I read the names carved in stone and wondered what their lives were like, how they lived, how they loved, how they died, who they left behind. And I wept. I grieved for the LGBTQ teenagers left to fend for themselves when unsupportive parents kick them out of the house. I grieved for persons living with HIV who can’t afford the medications that will keep them alive. I grieved for the AIDS-affected Catholics who long ago left our church when they didn’t find the communities and liturgies to be spaces of inclusive love and justice.

The theme this year’s World AIDS Day is “Communities Make the Difference.” According to UNAIDS, this theme invites us to “recognize the essential role that communities have played and continue to play in the AIDS response at the international, national, and local levels.” Their report highlights the need for meaningful partnerships with communities, and it commits to ensuring that at least 30% of all service delivery is community-led by 2030.

This focus on community aligns with the principles and methods of Catholic social teachings.

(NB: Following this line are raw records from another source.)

@[simp] theorem setPipe_frame (s : State) (n : Nat) (x : Pipe) :
    (s.setPipe n x).pending = s.pending ∧ (s.setPipe n x).now = s.now ∧ (s.setPipe n x).free = s.free ∧
    (s.setPipe n x).answer = s.answer ∧ (s.setPipe n x).outs = s.outs ∧ (s.setPipe n x).rdy = s.rdy ∧
    (s.setPipe n x).ever = s.ever ∧ (s.setPipe n x).fell = s.fell ∧ (s.setPipe n x).husk = s.husk ∧
    (s.setPipe n x).plls = s.plls ∧ (s.setPipe n x).vtc = s.vtc ∧ (s.setPipe n x).pac = s.pac ∧
    (s.setPipe n x).pcie = s.pcie ∧ (s.setPipe n x).mbx = s.mbx ∧ (s.setPipe n x).rstCnt = s.rstCnt ∧
    (s.setPipe n x).mbxClosed = s.mbxClosed ∧ (s.setPipe n x).icu = s.icu ∧ (s.setPipe n x).flt = s.flt ∧
    (s.setPipe n x).board = s.board ∧ (s.setPipe n x).bankM = s.bankM ∧ (s.setPipe n x).latches = s.latches ∧
    (s.setPipe n x).hazel = s.hazel ∧ (s.setPipe n x).mem = s.mem ∧ (s.setPipe n x).marks = s.marks ∧
    (s.setPipe n x).dram = s.dram ∧ (s.setPipe n x).lfs = s.lfs ∧ (s.setPipe n x).scrub = s.scrub ∧
    (s.setPipe n x).mram = s.mram ∧ (s.setPipe n x).fab = s.fab ∧ (s.setPipe n x).dma = s.dma ∧
    (s.setPipe n x).ptp = s.ptp ∧ (s.setPipe n x).lanes = s.lanes ∧ (s.setPipe n x).flows = s.flows ∧
    (s.setPipe n x).entries = s.entries ∧ (s.setPipe n x).sched = s.sched ∧ (s.setPipe n x).events = s.events := by
  repeat' constructor

@[simp] theorem setLane_frame (s : State) (n : Nat) (x : Lane) :
    (s.setLane n x).pending = s.pending ∧ (s.setLane n x).now = s.now ∧ (s.setLane n x).free = s.free ∧
    (s.setLane n x).answer = s.answer ∧ (s.setLane n x).outs = s.outs ∧ (s.setLane n x).rdy = s.rdy ∧
    (s.setLane n x).ever = s.ever ∧ (s.setLane n x).fell = s.fell ∧ (s.setLane n x).husk = s.husk ∧
    (s.setLane n x).plls = s.plls ∧ (s.setLane n x).vtc = s.vtc ∧ (s.setLane n x).pac = s.pac ∧
    (s.setLane n x).pcie = s.pcie ∧ (s.setLane n x).mbx = s.mbx ∧ (s.setLane n x).rstCnt = s.rstCnt ∧
    (s.setLane n x).mbxClosed = s.mbxClosed ∧ (s.setLane n x).icu = s.icu ∧ (s.setLane n x).flt = s.flt ∧
    (s.setLane n x).board = s.board ∧ (s.setLane n x).bankM = s.bankM ∧ (s.setLane n x).latches = s.latches ∧
    (s.setLane n x).hazel = s.hazel ∧ (s.setLane n x).mem = s.mem ∧ (s.setLane n x).marks = s.marks ∧
    (s.setLane n x).dram = s.dram ∧ (s.setLane n x).lfs = s.lfs ∧ (s.setLane n x).scrub = s.scrub ∧
    (s.setLane n x).mram = s.mram ∧ (s.setLane n x).fab = s.fab ∧ (s.setLane n x).dma = s.dma ∧
    (s.setLane n x).pipes = s.pipes ∧ (s.setLane n x).ptp = s.ptp ∧ (s.setLane n x).flows = s.flows ∧
    (s.setLane n x).entries = s.entries ∧ (s.setLane n x).sched = s.sched ∧ (s.setLane n x).events = s.events := by
  repeat' constructor
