-- ==== Sys2Proof/Laws/Frames.lean ====
section
/-! SUPPORT. What settling leaves alone in the parts it touches, and how the frame of a command follows from the frame of
its effect. -/

namespace Sys2Proof.Machine

theorem message_husk (s : State) (v : Nat) : (s.message v).husk = s.husk ∧ (s.message v).icu = s.icu ∧ (s.message v).board = s.board
    ∧ (s.message v).mram = s.mram ∧ (s.message v).pcie.kept = s.pcie.kept := by
  unfold State.message; split <;> exact ⟨rfl, rfl, rfl, rfl, rfl⟩

theorem messages_husk (s : State) (m : BitVec 64) (n : Nat) : (s.messages m n).husk = s.husk ∧ (s.messages m n).icu = s.icu
    ∧ (s.messages m n).board = s.board ∧ (s.messages m n).mram = s.mram ∧ (s.messages m n).pcie.kept = s.pcie.kept := by
  induction n with
  | zero => exact ⟨rfl, rfl, rfl, rfl, rfl⟩
  | succ n ih =>
    simp only [State.messages]
    split
    · have h := message_husk (s.messages m n) n
      exact ⟨h.1.trans ih.1, h.2.1.trans ih.2.1, h.2.2.1.trans ih.2.2.1, h.2.2.2.1.trans ih.2.2.2.1, h.2.2.2.2.trans ih.2.2.2.2⟩
    · exact ih

theorem sent_rest {s t : State} (c : Prop) [Decidable c] (m : BitVec 64) (n : Nat)
    (h : t.husk = s.husk ∧ t.icu.kept = s.icu.kept ∧ t.board = s.board ∧ t.mram = s.mram ∧ t.pcie.kept = s.pcie.kept) :
    (if c then t else t.messages m n).husk = s.husk ∧ (if c then t else t.messages m n).icu.kept = s.icu.kept
      ∧ (if c then t else t.messages m n).board = s.board ∧ (if c then t else t.messages m n).mram = s.mram
      ∧ (if c then t else t.messages m n).pcie.kept = s.pcie.kept := by
  split
  · exact h
  · have k := messages_husk t m n
    exact ⟨k.1.trans h.1, (congrArg Icu.kept k.2.1).trans h.2.1, k.2.2.1.trans h.2.2.1, k.2.2.2.1.trans h.2.2.2.1,
      k.2.2.2.2.trans h.2.2.2.2⟩

theorem settleIcu_rest (s : State) : s.settleIcu.husk = s.husk ∧ s.settleIcu.icu.kept = s.icu.kept ∧ s.settleIcu.board = s.board
    ∧ s.settleIcu.mram = s.mram ∧ s.settleIcu.pcie.kept = s.pcie.kept := sent_rest _ _ _ ⟨rfl, rfl, rfl, rfl, rfl⟩

theorem wakePip_rest (s : State) : s.wakePip.husk.kept = s.husk.kept ∧ s.wakePip.icu = s.icu ∧ s.wakePip.board = s.board
    ∧ s.wakePip.mram = s.mram ∧ s.wakePip.pcie = s.pcie := by
  unfold State.wakePip
  split
  · rename_i h
    split
    · exact ⟨by simp [Husk.kept, h], rfl, rfl, rfl, rfl⟩
    · exact ⟨rfl, rfl, rfl, rfl, rfl⟩
  · split <;> exact ⟨rfl, rfl, rfl, rfl, rfl⟩
  · split <;> exact ⟨rfl, rfl, rfl, rfl, rfl⟩
  · exact ⟨rfl, rfl, rfl, rfl, rfl⟩

theorem cfgDo_rest (s : State) (c : Nat) : (s.cfgDo c).husk = s.husk ∧ (s.cfgDo c).icu = s.icu ∧ (s.cfgDo c).pcie = s.pcie := by
  unfold State.cfgDo
  split
  · exact ⟨rfl, rfl, rfl⟩
  split
  · unfold State.cfgCommit; dsimp only; split <;> exact ⟨rfl, rfl, rfl⟩
  split
  · unfold State.cfgRead; dsimp only; split
    · exact ⟨rfl, rfl, rfl⟩
    · split <;> exact ⟨rfl, rfl, rfl⟩
  split
  · unfold State.cfgDiscard; dsimp only; split <;> exact ⟨rfl, rfl, rfl⟩
  · exact ⟨rfl, rfl, rfl⟩

theorem cfgPump_rest (s : State) : s.cfgPump.husk = s.husk ∧ s.cfgPump.icu = s.icu ∧ s.cfgPump.pcie = s.pcie
    ∧ (s.board.cfgHeld = 0 → s.cfgPump = s) := by
  unfold State.cfgPump
  split
  · rename_i h
    have k := cfgDo_rest (s.setBoard { s.board with cfgHeld := 0, cfgBusy := false }) s.board.cfgHeld
    exact ⟨k.1, k.2.1, k.2.2, fun h0 => absurd h0 h.1⟩
  · exact ⟨rfl, rfl, rfl, fun _ => rfl⟩

/-- What settling leaves alone in the Husk, the interrupt controller, the endpoint, the board and MRAM. -/
theorem settle_rest (s : State) : s.settle.husk.kept = s.husk.kept ∧ s.settle.icu.kept = s.icu.kept ∧ s.settle.pcie.kept = s.pcie.kept
    ∧ (s.board.cfgHeld = 0 → s.settle.board = s.board ∧ s.settle.mram = s.mram) := by
  unfold State.settle
  have a := settleIcu_rest s
  have b := wakePip_rest s.settleIcu
  have c := cfgPump_rest s.settleIcu.wakePip
  refine ⟨?_, ?_, ?_, fun h => ?_⟩
  · rw [c.1, b.1, a.1]
  · rw [c.2.1, b.2.1, a.2.1]
  · rw [c.2.2.1, b.2.2.2.2, a.2.2.2.2]
  · have e := c.2.2.2 (by rw [b.2.2.1, a.2.2.1]; exact h)
    rw [e, b.2.2.1, a.2.2.1, b.2.2.2.1, a.2.2.2.1]; exact ⟨rfl, rfl⟩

A Catholic understanding of the human person asserts that we are social creatures by nature and that we can only thrive in communities. Catholic social teachings offer principles of human dignity, the common good, solidarity, subsidiarity, participation, preferential option for the poor, and others; these principles do not present easy answers to complex social problems but they do emphasize what must be key priorities in any authentically Christian response to social problems.

When we think about the Catholic Church’s response to the HIV epidemic, what difference has the Catholic Church made? I cannot answer this question satisfactorily in a short blog post, of course. The Catholic Church has been a tremendous force for good in the work of Catholic health care organizations, non-governmental organizations, social service agencies, educational institutions, and direct service to marginalized communities. The work of Caritas Internationalis, Catholic Charities, Catholic Relief Services, and women’s religious organizations deserve special mention.

But it is also true that some Catholic leaders have been reluctant to advocate for methods of HIV prevention that have proven effective (including condoms and PrEP therapy), fearing scandal. Similarly, church teaching opposing same-sex genital activity and contraception has often been a stumbling block for authentic engagement with the LBGTQ community on stigma-reduction, sexual health, and human dignity in a time of AIDS. In a podcast entitled “Plague” that launches tomorrow, journalist Michael O’Loughlin investigates the early stories of the AIDS epidemic and the Catholic Church’s response, drawing on hundreds of interviews of people who lived through the emergence of the epidemic in the early 1980’s.

The story of HIV/AIDS is not over yet. Our faith community can still make a difference for people living with HIV. What kind of difference will we make?

Emily Reimer-Barry, University of San Diego, November 30, 2019

 

2 replies
  1. Deacon Thomas Smith
    Deacon Thomas Smith says:

    During the frightening first years of the Plague, every church, every government entity, every family member was paralyzed with fear. We received ZERO support from them. Although proud that we created grassroots service organizations to provide the education, prevention and emotional support we needed so desperately, I remember feeling ashamed of my Catholic Church. Grateful that by the early 90’s, 75% of AIDS housing was run by Catholic Charities, this was still ten years too late for the thousands of souls who called out in misery and despair for Christian mercy and love, only to receive judgment and silence.

    Reply
  2. James
    James says:

    The way to make a difference is to stop giving funds to HIV positive people who are not sick, the ones dancing on the floats with jobs and school work, etc. Instead, direct funds to those who are very ill and cannot work. The people who are healthy should not be getting free housing, free tuition, free massages, and the list goes on. Benefits are for SICK people not HEALTHY people who have yet to become ill.